*** Raw data ***
-- ==== Sys2Proof/Laws/State.lean ====
section
/-!
SUPPORT. Laws/State.lean: what each update of the state leaves unchanged, one lemma for each field, so that no proof unfolds an update.
-/
namespace Sys2Proof.Machine
variable (s : State)

@[simp] theorem State.setWarp_now (w : Warp) : (s.setWarp w).now = s.now := rfl
@[simp] theorem State.setWarp_calAhead (w : Warp) : (s.setWarp w).calAhead = s.calAhead := rfl
@[simp] theorem State.setWarp_ckAhead (w : Warp) : (s.setWarp w).ckAhead = s.ckAhead := rfl
@[simp] theorem State.setWarp_nonce (w : Warp) : (s.setWarp w).nonce = s.nonce := rfl
@[simp] theorem State.setWarp_turn (w : Warp) : (s.setWarp w).turn = s.turn := rfl
@[simp] theorem State.setWarp_agenda (w : Warp) : (s.setWarp w).agenda = s.agenda := rfl
@[simp] theorem State.setWarp_focus (w : Warp) : (s.setWarp w).focus = s.focus := rfl
@[simp] theorem State.setWarp_fe_wgs (w : Warp) : (s.setWarp w).fe.wgs = s.fe.wgs := rfl
@[simp] theorem State.setWarp_fe_issues (w : Warp) : (s.setWarp w).fe.issues = s.fe.issues := rfl
@[simp] theorem State.setWarp_fe_llops (w : Warp) : (s.setWarp w).fe.llops = s.fe.llops := rfl
@[simp] theorem State.setWarp_fe_monitors (w : Warp) : (s.setWarp w).fe.monitors = s.fe.monitors := rfl
@[simp] theorem State.setWarp_fe_buckets (w : Warp) : (s.setWarp w).fe.buckets = s.fe.buckets := rfl
@[simp] theorem State.setWarp_fe_regrouped (w : Warp) : (s.setWarp w).fe.regrouped = s.fe.regrouped := rfl
@[simp] theorem State.setWarp_fe_matched (w : Warp) : (s.setWarp w).fe.matched = s.fe.matched := rfl
@[simp] theorem State.setWarp_mem (w : Warp) : (s.setWarp w).mem = s.mem := rfl
@[simp] theorem State.setWarp_iso (w : Warp) : (s.setWarp w).iso = s.iso := rfl
@[simp] theorem State.setWarp_alm (w : Warp) : (s.setWarp w).alm = s.alm := rfl
@[simp] theorem State.setWarp_eng (w : Warp) : (s.setWarp w).eng = s.eng := rfl
@[simp] theorem State.setWarp_mx (w : Warp) : (s.setWarp w).mx = s.mx := rfl
@[simp] theorem State.setWarp_grid (w : Warp) : (s.setWarp w).grid = s.grid := rfl
@[simp] theorem State.setWarp_saved (w : Warp) : (s.setWarp w).saved = s.saved := rfl
@[simp] theorem State.setWarp_links (w : Warp) : (s.setWarp w).links = s.links := rfl
@[simp] theorem State.setWarp_boot (w : Warp) : (s.setWarp w).boot = s.boot := rfl
@[simp] theorem State.setWarp_irqs (w : Warp) : (s.setWarp w).irqs = s.irqs := rfl
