/-- A state that issues one word next, from supervisor or user mode, with more words behind it. -/
def issuing (w : DWord) (more : List DWord) (user : Bool) (budget : Nat) : State :=
  let s := State.reset.withFetchWord 64 w.toNat
  { s with fe := { s.fe with
      warps := s.fe.warps.map fun x => { (if user then usr x else x) with budget := budget },
      issues := s.fe.issues.map fun i => { i with words := w :: more } } }
def issuingOk (s : State) (test : Issue → Warp → Bool) : Bool :=
  s.boot.bar0 == 0 && s.boot.released && s.agenda.isEmpty && (s.busyCores.filter fun c => decide (s.turn ≤ c)).head? == some 0 &&
    match s.fe.issues.find? fun x => x.core == 0, s.warp? 0 0 with
    | some i, some w => i.core == 0 && i.slot == 0 && test i w
    | _, _ => false
def decodesTo (user : Bool) (w : DWord) (p : Except EncTrap Instr → Bool) : Bool := p (decodeWord { user := user } w)
theorem witness_step_runs :
    issuingOk (issuing 0x0007020408006000 [] true 16) (fun i w => i.words[i.idx]? == some 0x0007020408006000 && !(w.thread (ctzV i.lanes)).sup &&
      decodesTo true 0x0007020408006000 fun r => okP r fun x =>
        !x.isTransfer && !budgetRefused w.budget x && ((issuing 0x0007020408006000 [] true 16).regHazard i x).isEmpty) = true ∧
    issuingOk (issuing 0xA0070000F8000010 [] false 256) (fun i _ => i.idx + 1 == i.words.length && decodesTo false 0xA0070000F8000010 fun r => okP r
      Instr.isTransfer) = true := by decide
theorem witness_placed_word : decodesTo false 0x00070204FE006010 (fun r => okP r fun x => !budgetRefused 256 x) = true := by decide
theorem witness_bad_words :
    let isErr (e : EncTrap) (r : Except EncTrap Instr) : Bool := match r with
      | .error x => x == e
      | .ok _ => false
    let at_ (w : DWord) (user : Bool) (e : EncTrap) : Bool := issuingOk (issuing w [] user 16) fun i _ => i.words[i.idx]? == some w && decodesTo user w (isErr e)
    at_ 0x000702040800A000 false .illegalOpcode = true ∧ at_ 0xA707010000000000 false .reservedField = true ∧
    at_ 0xFF00000200000000 true .illegalClause = true ∧ at_ 0xD407000000000000 true .privilege = true ∧
    issuingOk (issuing 0xA0070000F8000010 [0xA707000000000000] false 16) (fun i _ => decide (i.idx + 1 < i.words.length)) = true ∧
    issuingOk (issuing 0x0007100408006000 [] false 16) (fun _ w => decodesTo false 0x0007100408006000 fun r => okP r fun x =>
      !x.isTransfer && budgetRefused w.budget x) = true := by decide
theorem witness_trap_entry :
    let s := withCtx (one 0xF (usr (wrp []))) (cxt 0 0x2000)
    let w := usr (wrp [])
    s.warp? w.core w.slot = some w ∧ s.ctx? (s.ctxOf w) = some (cxt 0 0x2000) ∧ (∀ l, l < 32 → (w.thread l).sup = false) ∧ w.threads.length = 32 := by
  decide
theorem witness_killing_traps :
    let s := withCtx (one 0xF (wrp [])) (cxt 0 0)
    (s.wg? (wrp []).wg).isSome = true ∧ ((wrp []).thread 0).sup = true ∧ (∀ l, l < 32 → ((usr (wrp [])).thread l).sup = false) ∧
    (s.ctx? (s.ctxOf (usr (wrp [])))).map Ctx.tvec = some 0 := by decide

/-- A warp whose threads hold these trap CSRs. -/
def trapped (c : TrapCsrs) : Warp := { wrp [] with threads := List.replicate 32 { sup := true, pc := 0x1010, csr := c } }
theorem witness_eret :
    let t (epc : DWord) : State := one 1 (trapped { epc := epc, eclh := 0x1000 })
    let n (epc : DWord) : Bool := wk (t epc) z fun k => k.w.supIn k.f && k.act == 1 && k.s.eclhCount k.f.core (k.s.ctxOf k.w) (k.w.thread 0) == 0
    n 0x1000 = true ∧ n 0x1008 = true ∧ n 0x0FF8 = true := by decide
theorem witness_eret_no_grid_fault (c : TrapCsrs) (l : Nat) : ((trapped c).thread l).gridFault = none := by
  simp only [trapped, Warp.thread, List.getElem?_replicate]
  split <;> rfl

/-- The value of B in lane 0, from v3. -/
def ofB : Operands := { z with d := 6, a := 4, b := .reg 3, ty := .n32 }
theorem witness_csr_reads :
    ((List.range 8 ++ [8, 0x0F, 0x10, 0x11, 0x12, 0x13, 0xFF, 0x100, 0x101, 0x102, 0x103, 0x104, 0x105, 0x106, 0x107, 0x108, 0x10E, 0x109, 0x10F, 0x110]).all
      fun n => wk (four 0 (BitVec.ofNat 32 n) 0 0) ofB fun k => k.w.supIn k.f && k.n ofB (ctzV k.act) == n && k.s.ctxOf k.w == 0) = true ∧
    wk (inCtx (four 0 0x100 0 0) 5) ofB (fun k => k.w.supIn k.f && k.n ofB 0 == 0x100 && k.s.ctxOf k.w == 5) = true := by decide
theorem witness_csr_writes :
    ([0, 1, 2, 3, 4, 5, 6, 7, 0x10, 0x12, 0x100, 0x103].all fun n => wk (four 0 (BitVec.ofNat 32 n) 0x10000 0) ofB fun k =>
      k.w.supIn k.f && lanesOf k.act == [0] && k.n ofB 0 == n && k.s.warp? k.f.core k.f.slot == some k.w && (k.a ofB 0).toNat == 0x10000) = true ∧
    wk { four 0 0x103 0x0501 0 with saved := { draining := [(5, 9, 0)] } } ofB (fun k => k.w.supIn k.f && k.n ofB 0 == 0x103 &&
      (k.aw ofB 0).toNat % 256 == 1 && k.s.isDraining ((k.aw ofB 0).toNat / 256 % 256)) = true ∧
    wk (inCtx (four 0 0x103 0 0) 5) ofB (fun k => k.s.ctxOf k.w == 5) = true ∧ (0x10000 : Nat) / 2 ^ 16 ≠ 0 ∧ (5 : Nat) % 256 > 4 ∧
    (four 0 0x103 0x00FF05 0).isDraining (0xFF05 / 256 % 256) = false := by decide
theorem witness_command_lanes :
    let t := four 0 0 0 0
    let saving : State := { t with saved := { draining := [(5, 9, 0)] } }
    let cmd (x : DWord) (s : State) : Bool × State := commandLanes 0 0 (fun _ => x) [0] s
    ((wrp []).thread 0).laneDone = none ∧ t.iso.ctxtab.toNat % 4096 = 0 ∧ (8 : DWord).toNat % 4096 ≠ 0 ∧ t.isDraining 5 = false ∧ saving.isDraining 5 = true ∧
    t.iso.invs = [] ∧ (t.beginLoad 5 0 0 2).mem.reqs = [] ∧ ((cmd 0x0504 t).1 = true ∧ ((cmd 0x0504 t).2.warp? 0 0).isSome = true) ∧
    ((cmd 0x0501 saving).1 = false ∧ ((cmd 0x0501 saving).2.warp? 0 0).isSome = true) := by decide +kernel
theorem witness_privileged : wk (one 1 (usr (wrp []))) z (fun k => !k.w.supIn k.f) = true ∧ wkLL (one 1 (usr (wrp []))) z (fun k => !k.w.supIn k.f) = true := by
  decide
theorem witness_guarded_out :
    let s := one 0xF (wrp [])
    (activeLanes (fcs 0xF) (wrp []) ⟨true, 7⟩ == 0 && s.focus == some (fcs 0xF) && s.warp? 0 0 == some (wrp [])) = true := by decide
*** End of Raw data ***
→ **What this task involves**
Begin with the line above that has "s.mem := rfl" and continue through the line that has "s.alm := rfl", setting each one down exactly. Stop there.

→ **Response box**
@[simp] theorem State.setWarp_mem (w : Warp) : (s.setWarp w).mem = s.mem := rfl
@[simp] theorem State.setWarp_iso (w : Warp) : (s.setWarp w).iso = s.iso := rfl
@[simp] theorem State.setWarp_alm (w : Warp) : (s.setWarp w).alm = s.alm := rfl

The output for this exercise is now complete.